Adding a Snowflake Connection
Prerequisites
- In order to establish a connection with Snowflake, a user with sufficient permissions is required.
- A route between the Zeenea scanner and the database must be open to allow traffic between the two.
A configuration template can be downloaded here: Snowflake.conf
Supported Versions
The Snowflake connector has been tested with the cloud version of this service.
Installing the Plugin
From version 54 of the scanner, the Snowflake connector is presented as a plugin.
It can be downloaded here and requires a scanner version 64 or later: Zeenea Connector Downloads.
For more information on how to install a plugin, please refer to the following article: Installing and Configuring Connectors as a Plugin.
For users of Java 17 and later, the Snowflake driver use old private Java API. A special option should be added on the scanner command line in order to provide access to this API.

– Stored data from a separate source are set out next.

-- ==== Sys2Proof/Machine/Ops.lean ====
section
/-! DEFINITION. The shared operations: block updates, tables, the clock, what a block reads of another (R80), the queues
of the Yard Link Controller (R43 to R47, R50), and the events of the View Manager (R61, R62, R73). -/

namespace Sys2Proof.Machine

/-! ### One update for each block of the state -/

/-- `s` with its `now` replaced. -/
def State.withNow (s : State) (x : Nat) : State := { s with now := x }

/-- `s` with its `store` replaced. -/
def State.withStore (s : State) (x : Store) : State := { s with store := x }

/-- `s` with its `copy` replaced. -/
def State.withCopy (s : State) (x : Option BayRecord) : State := { s with copy := x }

/-- `s` with its `objects` replaced. -/
def State.withObjects (s : State) (x : Table ObjIn) : State := { s with objects := x }

/-- `s` with its `sensors` replaced. -/
def State.withSensors (s : State) (x : Table SensorIn) : State := { s with sensors := x }

/-- `s` with its `singles` replaced. -/
def State.withSingles (s : State) (x : Singles) : State := { s with singles := x }

/-- `s` with its `supply` replaced. -/
def State.withSupply (s : State) (x : MeasureIn) : State := { s with supply := x }

/-- `s` with its `temperature` replaced. -/
def State.withTemperature (s : State) (x : MeasureIn) : State := { s with temperature := x }

/-- `s` with its `faults` replaced. -/
def State.withFaults (s : State) (x : Faults) : State := { s with faults := x }

/-- `s` with its `link` replaced. -/
def State.withLink (s : State) (x : Link) : State := { s with link := x }

/-- `s` with its `view` replaced. -/
def State.withView (s : State) (x : View) : State := { s with view := x }

/-- `s` with its `claims` replaced. -/
def State.withClaims (s : State) (x : Claims) : State := { s with claims := x }

/-- `s` with its `req` replaced. -/
def State.withReq (s : State) (x : Requests) : State := { s with req := x }

/-- `s` with its `drive` replaced. -/
def State.withDrive (s : State) (x : Drive) : State := { s with drive := x }

/-- `s` with its `start` replaced. -/
def State.withStart (s : State) (x : StartUp) : State := { s with start := x }

/-- `s` with its `port` replaced. -/
def State.withPort (s : State) (x : Port) : State := { s with port := x }

/-- `s` with its `counters` replaced. -/
def State.withCounters (s : State) (x : Counters) : State := { s with counters := x }

/-- `s` with its `handover` replaced. -/
def State.withHandover (s : State) (x : Handover) : State := { s with handover := x }

/-- `s` with its `pending` replaced. -/
def State.withPending (s : State) (x : List Instr) : State := { s with pending := x }

/-! ### Tables with strictly rising keys -/

/-- The value at a key. -/
def tableGet {α : Type} : Table α → Nat → Option α
  | [], _ => none
  | (k, v) :: rest, key => if k = key then some v else tableGet rest key

/-- The table with a key set, keeping the keys rising. -/
def tablePut {α : Type} : Table α → Nat → α → Table α
  | [], key, v => [(key, v)]
  | (k, w) :: rest, key, v =>
    if key < k then (key, v) :: (k, w) :: rest
    else if key = k then (key, v) :: rest
    else (k, w) :: tablePut rest key v

/-- The table without a key. -/
def tableDel {α : Type} (t : Table α) (key : Nat) : Table α := t.filter fun e => e.1 != key

/-- The same change for every value of a table. -/
def tableMap {α : Type} (f : α → α) (t : Table α) : Table α := t.map fun e => (e.1, f e.2)

/-! ### The clock -/

/-- The moment `d` has come: the clock stands at `d`, or later when `d` is past (DESIGN CHOICE, log 1). -/
def State.reachTime (s : State) (d : Nat) : State := s.withNow (max s.now d)

/-- The time remaining on a timer, in ms; 0 when stopped (R180). -/
def remaining (s : State) (timer : Option Nat) : Nat :=
  match timer with
  | some d => d - s.now
  | none => 0

/-! ### What is read of the record, the phase and the inputs -/

/-- Phases in which the controller takes frames from its producers (R43, R58). -/
def transmits (p : Phase) : Bool := p == .announce || p == .ready

/-- Phases in which the receiver judges frames (R58). -/
def receives (p : Phase) : Bool := p == .listen || p == .announce || p == .ready || p == .silent

/-- The node takes requests and answers claims: READY, with no departure pending (R112, R141, R167). -/
def inService (s : State) : Bool := s.start.phase == .ready && s.start.departure == none

/-- The record in force (R6): the copy that the blocks read while the status is IN_FORCE. After an erase none is in force,
while the copy goes on supplying the blocks until the next reset (R14; DEDUCED, log 8). -/
def recordInForce (s : State) : Option BayRecord := if s.store.status = .inForce then s.copy else none

/-- The own address, from the copy of the record (R58); 0 while there is none. -/
def ownAddress (s : State) : Nat :=
  match s.copy with
  | some r => r.address
  | none => 0

/-- A number of the copy of the record; 0 while there is none. -/
def fieldOf (s : State) (f : BayRecord → Nat) : Nat :=
  match s.copy with
  | some r => f r
  | none => 0

/-- The description of object `k` of the copy of the record (R9). -/
def objDesc (s : State) (k : Nat) : Option ObjDesc :=
  match s.copy with
  | some r => if k = 0 then none else r.objects[k - 1]?
  | none => none

/-- The description of sensor `k` of the copy of the record (R9). -/
def sensorDesc (s : State) (k : Nat) : Option SensorDesc :=
  match s.copy with
  | some r => if k = 0 then none else r.sensors[k - 1]?
  | none => none

/-- The configured object count; 0 before LISTEN (R25). -/
def objectCount (s : State) : Nat :=
  match s.copy with
  | some r => r.objects.length
  | none => 0

/-- What the Field Interface holds of slot `k`. -/
def objIn (s : State) (k : Nat) : ObjIn := (tableGet s.objects k).getD {}

/-- `s` with what the Field Interface holds of slot `k` replaced. -/
def State.putObj (s : State) (k : Nat) (o : ObjIn) : State := s.withObjects (tablePut s.objects k o)

/-- What the Field Interface holds of sensor `k`. -/
def sensorIn (s : State) (k : Nat) : SensorIn := (tableGet s.sensors k).getD {}

/-- The qualified position of own object `k`. -/
def positionOf (s : State) (k : Nat) : Position := (objIn s k).position

/-- The qualification time: field 8 of the copy of the record, 200 ms before LISTEN (R28). -/
def qualificationTime (s : State) : Nat :=
  match s.copy with
  | some r => r.qualification
  | none => Config.defaultQualificationTime

/-- The qualified selector (R29). -/
def selectorOf (s : State) : Selector :=
  match s.singles.selector.qualified with
  | none => .unknown
  | some true => .remoteMode
  | some false => .localMode

/-- The qualified bypass key (R30). -/
def bypassKeyOf (s : State) : BypassKey :=
  match s.singles.bypassKey.qualified with
  | none => .unknown
  | some true => .on
  | some false => .off

/-- The bypass condition: key ON and selector LOCAL (R30). -/
def bypassHolds (s : State) : Bool := bypassKeyOf s == .on && selectorOf s == .localMode

/-- The synchro-check permit is qualified ASSERTED (R31). -/
def syncAsserted (s : State) : Bool := s.singles.synchro.qualified == some true

/-- The position an operation is to reach (R121). -/
def targetPosition : Direction → Position
  | .toOpen => .opened
  | .toClose => .closed

/-- The own claim as published in STATUS (R97). -/
def ownClaimPart (s : State) : Option ClaimPart :=
  s.claims.own.map fun c =>
    { id := c.id, held := c.held, cls := c.cls, deferCount := c.deferCount, holdLimit := c.holdLimit, nodes := c.nodes }

/-- The own objects with their qualified positions, in index order from `k` (R9, R60). -/
def ownObjectsFrom (s : State) : Nat → List ObjDesc → List PubObject
  | _, [] => []
  | k, d :: ds =>
    { kind := d.kind, term1 := d.term1, term2 := d.term2, position := positionOf s k } :: ownObjectsFrom s (k + 1) ds

/-- The own sensors with their indications, in index order from `k` (R9, R60). -/
def ownSensorsFrom (s : State) : Nat → List SensorDesc → List PubSensor
  | _, [] => []
  | k, d :: ds => { node := d.node, indication := (sensorIn s k).indication } :: ownSensorsFrom s (k + 1) ds

/-- The own content (R60), held from entry to LISTEN until the next reset, that is while the copy is. -/
def ownContent (s : State) : Option Content :=
  s.copy.map fun r =>
    { phase := s.start.phase, selector := selectorOf s, bypass := bypassKeyOf s, heartbeat := r.heartbeat,
      counter := s.view.counter, cause := s.start.cause, pending := s.faults.pending, lastLocal := s.req.lastLocal,
      objects := ownObjectsFrom s 1 r.objects, sensors := ownSensorsFrom s 1 r.sensors }

/-- The view entry of a station; `none` is ABSENT (R65). -/
def entryOf (s : State) (station : Nat) : Option Entry := tableGet s.view.entries station

/-- Whether an entry is FRESH or SUSPECT. -/
def entryCurrent : Option Entry → Bool
  | some e => e.state != .stale
  | none => false

/-- A station is MISSING: expected and ABSENT (R74). -/
def isMissing (s : State) (station : Nat) : Bool :=
  match s.copy with
  | some r => r.expected.getLsbD station && (entryOf s station).isNone
  | none => false

/-- At least one expected station is MISSING (R88). -/
def someMissing (s : State) : Bool := (List.range' 1 63).any (isMissing s)

/-! ### Counters -/

/-- A counter rises by one and stays at 65,535 (R59, R119, R140). -/
def bump (n : Nat) : Nat := if n < Config.counterMax then n + 1 else n

/-! ### The outbound queues -/

/-- The class the controller chooses: urgent before normal (R47). -/
def wantedClass (l : Link) : Option FrameClass :=
  if l.urgent ≠ [] then some .urgent else if l.normal ≠ [] then some .normal else none

/-- The controller's choice of its current frame (R47): none while an attempt is on the line; a frame that stays current
keeps its k; a frame that becomes current draws a fresh k. An urgent frame takes the place of a normal one whose wait is
running. -/
def Link.pick (l : Link) : Link :=
  match l.attempt with
  | some _ => l
  | none =>
    match wantedClass l with
    | none => { l with current := none }
    | some cls =>
      if l.current.map (·.cls) = some cls then l
      else { l with current := some { cls := cls, k := (Config.backoff l.draws).toNat }, draws := l.draws + 1 }

/-- The controller chooses its current frame. -/
def State.pick (s : State) : State := s.withLink s.link.pick

/-- An urgent frame handed over (R43, R44): discarded outside ANNOUNCE and READY, dropped and counted when eight wait. -/
def handUrgent (f : Frame) (s : State) : State :=
  if transmits s.start.phase then
    if s.link.urgent.length < Config.urgentPlaces then
      (s.withLink { s.link with urgent := s.link.urgent ++ [{ frame := f, attempts := 0 }] }).pick
    else s.withCounters { s.counters with txDropped := bump s.counters.txDropped }
  else s

/-- An urgent frame of a type to a destination, with the own address as source (R43). -/
def ownFrame (s : State) (t : FrameType) (dst : Nat) (body : List Byte) : Frame :=
  { type := t, src := ownAddress s, dst := dst, final := false, body := body }

/-- An item of the normal queue is the STATUS marker. -/
def isMarker : NormalItem → Bool
  | .marker _ _ _ => true
  | .claim _ _ _ _ => false

/-- An attempt of the normal queue's head is on the line. -/
def normalOnLine (l : Link) : Bool :=
  match l.attempt with
  | some a => a.cls == .normal
  | none => false

/-- The marker's item is the head and an attempt of it is on the line (R45). -/
def markerOnLine (l : Link) : Bool :=
  normalOnLine l && match l.normal with
    | i :: _ => isMarker i
    | [] => false

/-- The marker marked RENEW. -/
def markRenew : NormalItem → NormalItem
  | .marker _ final n => .marker true final n
  | .claim id f n r => .claim id f n r

/-- The marker marked FINAL. -/
def markFinal : NormalItem → NormalItem
  | .marker renew _ n => .marker renew true n
  | .claim id f n r => .claim id f n r

/-- A request to send a STATUS (R45), taken in ANNOUNCE and READY alone (R43). -/
def requestStatus (s : State) : State :=
  if transmits s.start.phase then
    if s.link.normal.any isMarker then
      if markerOnLine s.link then s.withLink { s.link with normal := s.link.normal.map markRenew } else s
    else (s.withLink { s.link with normal := s.link.normal ++ [.marker false false 0] }).pick
  else s

/-- The request of a FINAL STATUS (R50). -/
def requestFinal (s : State) : State :=
  if s.link.normal.any isMarker then s.withLink { s.link with normal := s.link.normal.map markFinal }
  else (s.withLink { s.link with normal := s.link.normal ++ [.marker false true 0] }).pick

/-- The normal queue holds a CLAIM and refuses another (R46). -/
def claimQueued (l : Link) : Bool := l.normal.any fun i => !isMarker i

/-- A CLAIM joins the normal queue at its tail, which takes none while it holds one (R46); outside ANNOUNCE and READY it
is discarded (R43). -/
def handClaim (id : Byte) (f : Frame) (s : State) : State :=
  if transmits s.start.phase && !claimQueued s.link then
    (s.withLink { s.link with normal := s.link.normal ++ [.claim id f 0 false] }).pick
  else s

/-- The CLAIM's item is the head and an attempt of it is on the line (R46). -/
def claimOnLine (l : Link) : Bool :=
  normalOnLine l && match l.normal with
    | i :: _ => !isMarker i
    | [] => false

/-- The CLAIM marked for removal when its attempt ends. -/
def markRemoved : NormalItem → NormalItem
  | .marker renew final n => .marker renew final n
  | .claim id f n _ => .claim id f n true

/-- The head of the normal queue is a CLAIM. -/
def claimAtHead (l : Link) : Bool :=
  match l.normal with
  | i :: _ => !isMarker i
  | [] => false

/-- The current frame is the CLAIM. -/
def claimCurrent (l : Link) : Bool := l.current.map (·.cls) == some .normal && claimAtHead l

/-- The removal of the CLAIM from the normal queue (R46): at once, giving up its wait if it was current, or when the
attempt on the line ends. -/
def removeClaim (s : State) : State :=
  if claimOnLine s.link then s.withLink { s.link with normal := s.link.normal.map markRemoved }
  else
    (s.withLink
      { s.link with
        normal := s.link.normal.filter isMarker
        current := if claimCurrent s.link then none else s.link.current }).pick

/-! ### Events of the View Manager -/

/-- An event that alters the own content (R61, R62): the change counter advances from LISTEN on, and in
READY a STATUS is requested. -/
def ownChanged (s : State) : State :=
  if s.copy.isSome then
    let s := s.withView { s.view with counter := s.view.counter + 1 }
    if s.start.phase = .ready then requestStatus s else s
  else s

/-- A view change raised (R73): one report for the Claim Manager. -/
def raiseView (station : Nat) (state : Option EntryState) (s : State) : State :=
  s.withHandover { s.handover with views := s.handover.views ++ [{ station := station, state := state }] }

/-- The last local result set (R127); a change of it is an own-content event. -/
def setLastLocal (r : LocalResult) (s : State) : State :=
  if s.req.lastLocal = some r then s else ownChanged (s.withReq { s.req with lastLocal := some r })

end Sys2Proof.Machine
end

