-- ==== Sys2Proof/Machine/ViewEvents.lean ====
section
/-! DEFINITION. The commands of the View Manager (04): STATUS and RELEASE frames as it takes them (R66 to R74), the
heartbeat and silence timers (R62, R75), and ageing (R71). -/

namespace Sys2Proof.Machine

/-! ### Delivery -/

/-- The frame under delivery (R56). -/
def inboundHead (s : State) : Option Frame := s.link.inbound.head?

/-- The View Manager has finished with the head of the inbound queue (R57). -/
def markViewTaken (s : State) : State := s.withLink { s.link with viewTaken := true }

/-- Every owner has taken the head, and it leaves the inbound queue (R56). -/
def finishDelivery (s : State) : State :=
  s.withLink { s.link with inbound := s.link.inbound.tail, viewTaken := false }

/-! ### STATUS -/

/-- The entry's state after a good, well-formed STATUS (R67, R69). -/
def stateAfter (final : Bool) : EntryState := if final then .stale else .fresh

/-- A STATUS of an existing entry replaces its content (R67). -/
def replaces (joining : Bool) (c : Content) (e : Entry) : Bool := joining || c.counter != e.content.counter

/-- An entry's change put into the view table. -/
def putEntry (station : Nat) (e : Entry) (s : State) : State :=
  s.withView { s.view with entries := tablePut s.view.entries station e }

/-- The station is one of the expected stations of the record in force (R74). -/
def isExpected (s : State) (station : Nat) : Bool :=
  match s.copy with
  | some r => r.expected.getLsbD station
  | none => false

/-- A STATUS creates the entry of an ABSENT station (R67, R69): it leaves ABSENT, and an expected one leaves the MISSING
set (R73, R74), the reports by log 17 (DEDUCED). The time of the STATUS, from which the age counts, is the clock when the
View Manager takes it (DESIGN CHOICE, log 29). -/
def createEntry (station : Nat) (final : Bool) (c : Content) (s : State) : State :=
  let st := stateAfter final
  let s := raiseView station (some st) (putEntry station { state := st, content := c, lastGood := s.now } s)
  if isExpected s station then raiseView station (some st) s else s

/-- A STATUS refreshes an existing entry and replaces its content where R67 says so; the reports follow R73's order. The
time of the STATUS is the clock when the View Manager takes it (DESIGN CHOICE, log 29). -/
def refreshEntry (station : Nat) (e : Entry) (joining final : Bool) (c : Content) (s : State) : State :=
  let st := stateAfter final
  let replaced := replaces joining c e
  let s := putEntry station { state := st, content := if replaced then c else e.content, lastGood := s.now } s
  let s := if e.state = st then s else raiseView station (some st) s
  if replaced then raiseView station (some st) s else s

/-- A well-formed STATUS taken by the View Manager (R67, R69). -/
def takeStatus (station : Nat) (joining final : Bool) (c : Content) (s : State) : State :=
  match entryOf s station with
  | none => createEntry station final c s
  | some e => refreshEntry station e joining final c s

/-- STATUS_TAKEN_BY_VIEW (R57, R66, R67): the View Manager takes the STATUS under delivery; one that is not well formed
is a suspect report of its source (R70). -/
def execStatusTakenByView (s : State) : Host.Outcome State Fault Refusal :=
  .next (match inboundHead s with
    | none => s
    | some f =>
      if f.type = .status ∧ s.link.viewTaken = false then
        match parseStatus f.body with
        | none => suspectReport f.src (markViewTaken s)
        | some c => takeStatus f.src (statusJoining f.body) f.final c (markViewTaken s)
      else s)

/-! ### RELEASE -/

/-- The object a RELEASE names in a content and the position it carries, when both are there (R68, R72); index 0 names
none (DEDUCED, log 16). -/
def releasedObject (body : List Byte) (c : Content) : Option (Nat × Position) :=
  if 1 ≤ natAt body 2 ∧ natAt body 2 ≤ c.objects.length then
    (positionOfCode (natAt body 3)).map fun p => (natAt body 2, p)
  else none

/-- A content with the position of its object `k` replaced. -/
def setPosition (k : Nat) (p : Position) (c : Content) : Content :=
  { c with objects := c.objects.modify (k - 1) fun o => { o with position := p } }

/-- The counter an entry holds after a RELEASE with another counter (R72). -/
def counterAfter (held released : Byte) : Byte := if released = held + 1 then released else held

/-- A RELEASE whose counter differs from the entry's, naming object `k` (R72): a view change unless the entry is STALE
(R73), the same position replaced included (DEDUCED, log 17). -/
def applyRelease (station : Nat) (e : Entry) (counter : Byte) (k : Nat) (p : Position) (s : State) : State :=
  let s := putEntry station
    { e with content := { setPosition k p e.content with counter := counterAfter e.content.counter counter } } s
  if e.state = .stale then s else raiseView station (some e.state) s

/-- A RELEASE taken by the View Manager (R72). -/
def takeRelease (station : Nat) (body : List Byte) (s : State) : State :=
  match entryOf s station with
  | none => s
  | some e =>
    match releasedObject body e.content with
    | none => s
    | some (k, p) => if byteAt body 1 = e.content.counter then s else applyRelease station e (byteAt body 1) k p s

/-- RELEASE_TAKEN_BY_VIEW (R57, R72): the View Manager takes the RELEASE under delivery. -/
def execReleaseTakenByView (s : State) : Host.Outcome State Fault Refusal :=
  .next (match inboundHead s with
    | none => s
    | some f =>
      if f.type = .release ∧ s.link.viewTaken = false then takeRelease f.src f.body (markViewTaken s) else s)

/-! ### Timers -/

/-- HEARTBEAT_EXPIRY (R62): in READY a STATUS is asked for; the timer stays stopped until a marker ends. -/
def execHeartbeatExpiry (s : State) : Host.Outcome State Fault Refusal :=
  .next (match s.view.heartbeat with
    | none => s
    | some d =>
      let s := s.reachTime d
      let s := s.withView { s.view with heartbeat := none }
      if s.start.phase = .ready then requestStatus s else s)

/-- The ageing deadline of an entry (R71). -/
def ageingDeadline (e : Entry) : Nat := e.lastGood + 3 * e.content.heartbeat

/-- AGEING_DEADLINE (R71): a FRESH or SUSPECT entry goes STALE, a view change. -/
def execAgeingDeadline (station : Nat) (s : State) : Host.Outcome State Fault Refusal :=
  .next (match entryOf s station with
    | none => s
    | some e =>
      if e.state = .stale then s
      else raiseView station (some .stale) (putEntry station { e with state := .stale } (s.reachTime (ageingDeadline e))))

/-- SILENCE_TIMER_EXPIRY (R75): in READY the condition LINK_SILENT begins. -/
def execSilenceTimerExpiry (s : State) : Host.Outcome State Fault Refusal :=
  .next (match s.view.silence with
    | none => s
    | some d =>
      if s.start.phase = .ready then
        let s := s.reachTime d
        beginCondition .linkSilent (s.withView { s.view with silence := none })
      else s)

end Sys2Proof.Machine
end

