-- ==== Sys2Proof/Machine/FieldEvents.lean ====
section
/-! DEFINITION. The commands of the Field Interface (02): changes of contacts and readings, and their qualification. -/

namespace Sys2Proof.Machine

/-- RAW_COMBINATION_CHANGE (R18, R19): the contacts of a slot take their new state; a changed raw combination starts its
persistence anew. -/
def execRawCombinationChange (slot : Nat) (openContact closedContact : Bool) (s : State) :
    Host.Outcome State Fault Refusal :=
  .next (if slotOk slot then
    let o := objIn s slot
    s.putObj slot
      { o with openContact := openContact, closedContact := closedContact
               since := if openContact = o.openContact ∧ closedContact = o.closedContact then o.since else s.now }
    else s)

/-- QUALIFICATION_EVENT (R19, R20): the raw combination of a configured object has stood for the qualification time. When
it equals the qualified combination there is no event. -/
def execQualificationEvent (slot : Nat) (s : State) : Host.Outcome State Fault Refusal :=
  .next (match objDesc s slot with
    | none => s
    | some d =>
      let o := objIn s slot
      let c := rawComb d o
      if o.qualified = some c then s
      else qualifyObject slot c (s.reachTime (o.since + qualificationTime s)))

/-- INTERMEDIATE_LIMIT_EXPIRY (R21): an uncommanded MOVING object becomes FAULTY; its qualified combination stays. -/
def execIntermediateLimitExpiry (slot : Nat) (s : State) : Host.Outcome State Fault Refusal :=
  .next (match (objIn s slot).intermediate with
    | none => s
    | some d =>
      let o := objIn s slot
      if o.position = .moving ∧ o.commanded = false then
        handPosition slot ((s.reachTime d).putObj slot { o with position := .faulty, intermediate := none })
      else s)

/-- READY_INPUT_CHANGE (R26): the mechanism-ready contact takes its new state; its persistence starts anew. -/
def execReadyInputChange (slot : Nat) (contact : Bool) (s : State) : Host.Outcome State Fault Refusal :=
  .next (if slotOk slot then
    let o := objIn s slot
    s.putObj slot
      { o with readyContact := contact, readySince := if contact = o.readyContact then o.readySince else s.now }
    else s)

/-- READY_QUALIFICATION (R26): the ready state qualifies; it is handed to no block. -/
def execReadyQualification (slot : Nat) (s : State) : Host.Outcome State Fault Refusal :=
  .next (match objDesc s slot with
    | none => s
    | some d =>
      let o := objIn s slot
      if o.ready = rawReady d o then s
      else (s.reachTime (o.readySince + qualificationTime s)).putObj slot { o with ready := rawReady d o })

/-- SENSOR_INPUT_CHANGE (R27): a sensor's contacts take their new state; a changed raw pair starts its persistence
anew. -/
def execSensorInputChange (sensor : Nat) (presence healthy : Bool) (s : State) : Host.Outcome State Fault Refusal :=
  .next (if sensorOk sensor then
    let i := sensorIn s sensor
    s.withSensors (tablePut s.sensors sensor
      { i with presenceContact := presence, healthyContact := healthy
               since := if presence = i.presenceContact ∧ healthy = i.healthyContact then i.since else s.now })
    else s)

/-- SENSOR_QUALIFICATION (R27): the raw pair of a configured sensor has stood for the qualification time. -/
def execSensorQualification (sensor : Nat) (s : State) : Host.Outcome State Fault Refusal :=
  .next (match sensorDesc s sensor with
    | none => s
    | some d =>
      let i := sensorIn s sensor
      let p := rawPair d i
      if i.qualified = some p then s
      else qualifySensor sensor p (s.reachTime (i.since + qualificationTime s)))

/-- SINGLE_INPUT_CHANGE (R28): a single input takes its new state; its persistence starts anew. -/
def execSingleInputChange (input : SingleInput) (contact : Bool) (s : State) : Host.Outcome State Fault Refusal :=
  .next (if singleInputOk input then
    let i := singleOf s input
    s.putSingle input { i with contact := contact, since := if contact = i.contact then i.since else s.now }
    else s)

/-- SINGLE_INPUT_QUALIFICATION (R28): the raw state has stood for the qualification time. -/
def execSingleInputQualification (input : SingleInput) (s : State) : Host.Outcome State Fault Refusal :=
  .next (if singleInputOk input then
    let i := singleOf s input
    if i.qualified = some i.contact then s
    else qualifySingle input (s.reachTime (i.since + qualificationTime s))
    else s)

/-- MEASUREMENT_READING (R33): a reading arrives. -/
def execMeasurementReading (which : Measure) (reading : Reading) (s : State) : Host.Outcome State Fault Refusal :=
  .next (s.putMeasure which (takeReading which reading s.now (measureOf s which)))

/-- MEASUREMENT_STATE_CHANGE (R33): the readings have stood for the qualification time and the state follows them. -/
def execMeasurementStateChange (which : Measure) (s : State) : Host.Outcome State Fault Refusal :=
  .next (let m := measureOf s which
    if measureTurns m then turnMeasure which (s.reachTime (m.since + qualificationTime s)) else s)

end Sys2Proof.Machine
end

-J--add-opens=java.base/java.nio=ALL-UNNAMED
You can pass it directly to zeenea-scanner. If on Linux, it can be added to the conf/application.ini
file. Create it if it doesn't exist already.
Declaring the Connection
Creating and configuring connectors is done through a dedicated configuration file located in the /connections
folder of the relevant scanner.
Read more: Managing Connections
In order to establish a connection with Snowflake, specifying the following parameters in the dedicated file is required:
Parameter | Expected Value |
---|---|
name | The name that will be displayed to catalog users for this connection |
code | Unique identifier of the connection on the Zeenea platform. Once registered on the platform, this code must not be modified or the connection will be considered as new and the old one removed from the scanner. |
connector_id | The type of connector to be used for the connection. Here, the value must be Snowflake and this value must not be modified. |
connection.url | Database address. Example: jdbc:snowflake://kn12345.eu-west-1.snowflakecomputing.com/?db=SNOWFLAKE_DATA&warehouse=SMALL_COMPUTE_WH .Parameter db and warehouse are mandatory to define a connection entry point. |
connection.username | Username |
connection.password | User password. (Optional during key pair authentication use.) |
connection.privateKeyPath | Full path to the rs_key.p8 type file for key pair authentication |
connection.passphrase | Key password |
dataClassification.enabled | Option to enable retrieval of "Privacy Category" and "Semantic Category" metadata related to Snowflake data classification features |
proxy.scheme | Depending on the proxy, http or https |
proxy.hostname | Proxy address |
proxy.port | Proxy port |
proxy.username | Proxy username |
proxy.password | Proxy account password |
cache.enabled | Enable the cache functionality. When the cache is activated, the schema update performs four queries per database instead of four per imported table. The result is greater efficiency. |
cache.folder | Folder where caches are stored. The same folder can be used by several connections. The size of the cache file produced depends on the number of tables in the database (and not on the number of tables imported into Zeenea). If the folder is not specified, the cache is stored in memory. |
cache.ttl | Cache validity period (default 12h ). As long as the cache is valid, requests that fill it are not executed. |
lineage.view.enabled | Option to enable view lineage feature. Default value false . |
lineage.pipe.enabled | Option to enable Snowpipe lineage feature. Default value false . |
lineage.history.enabled | Option to enable execution history lineage feature. Default value false . |
lineage.history.warehouse | The name of the Warehouse where the queries are executed. |
lineage.history.period | Number of days to analyze the queries between the start of the extraction and this number. |
filter | To filter datasets during the inventory. See Rich Filters. |
multi_catalog.enabled | To activate multi-database connection configuration. Default value The |
multi_account.enabled | Plugin v73 and higher. To activate multi account support ( When multi account is activated, Warning: this parameter should not be changed after datasets have been imported because it changes the ways they are identified. |
multi_account.list | Plugin v73 and higher. (Optional) List of accounts to be inventoried. It consists of a succession of Snowflake account identifiers separated by a space. Account identifiers must be in the form “-” (see Snowflake documentation). If unset, the organization's account list is retrieved and used. |
A template of the configuration file is available in this repository.
User Permissions
In order to collect metadata, the running user must have read-only access to databases that need cataloging.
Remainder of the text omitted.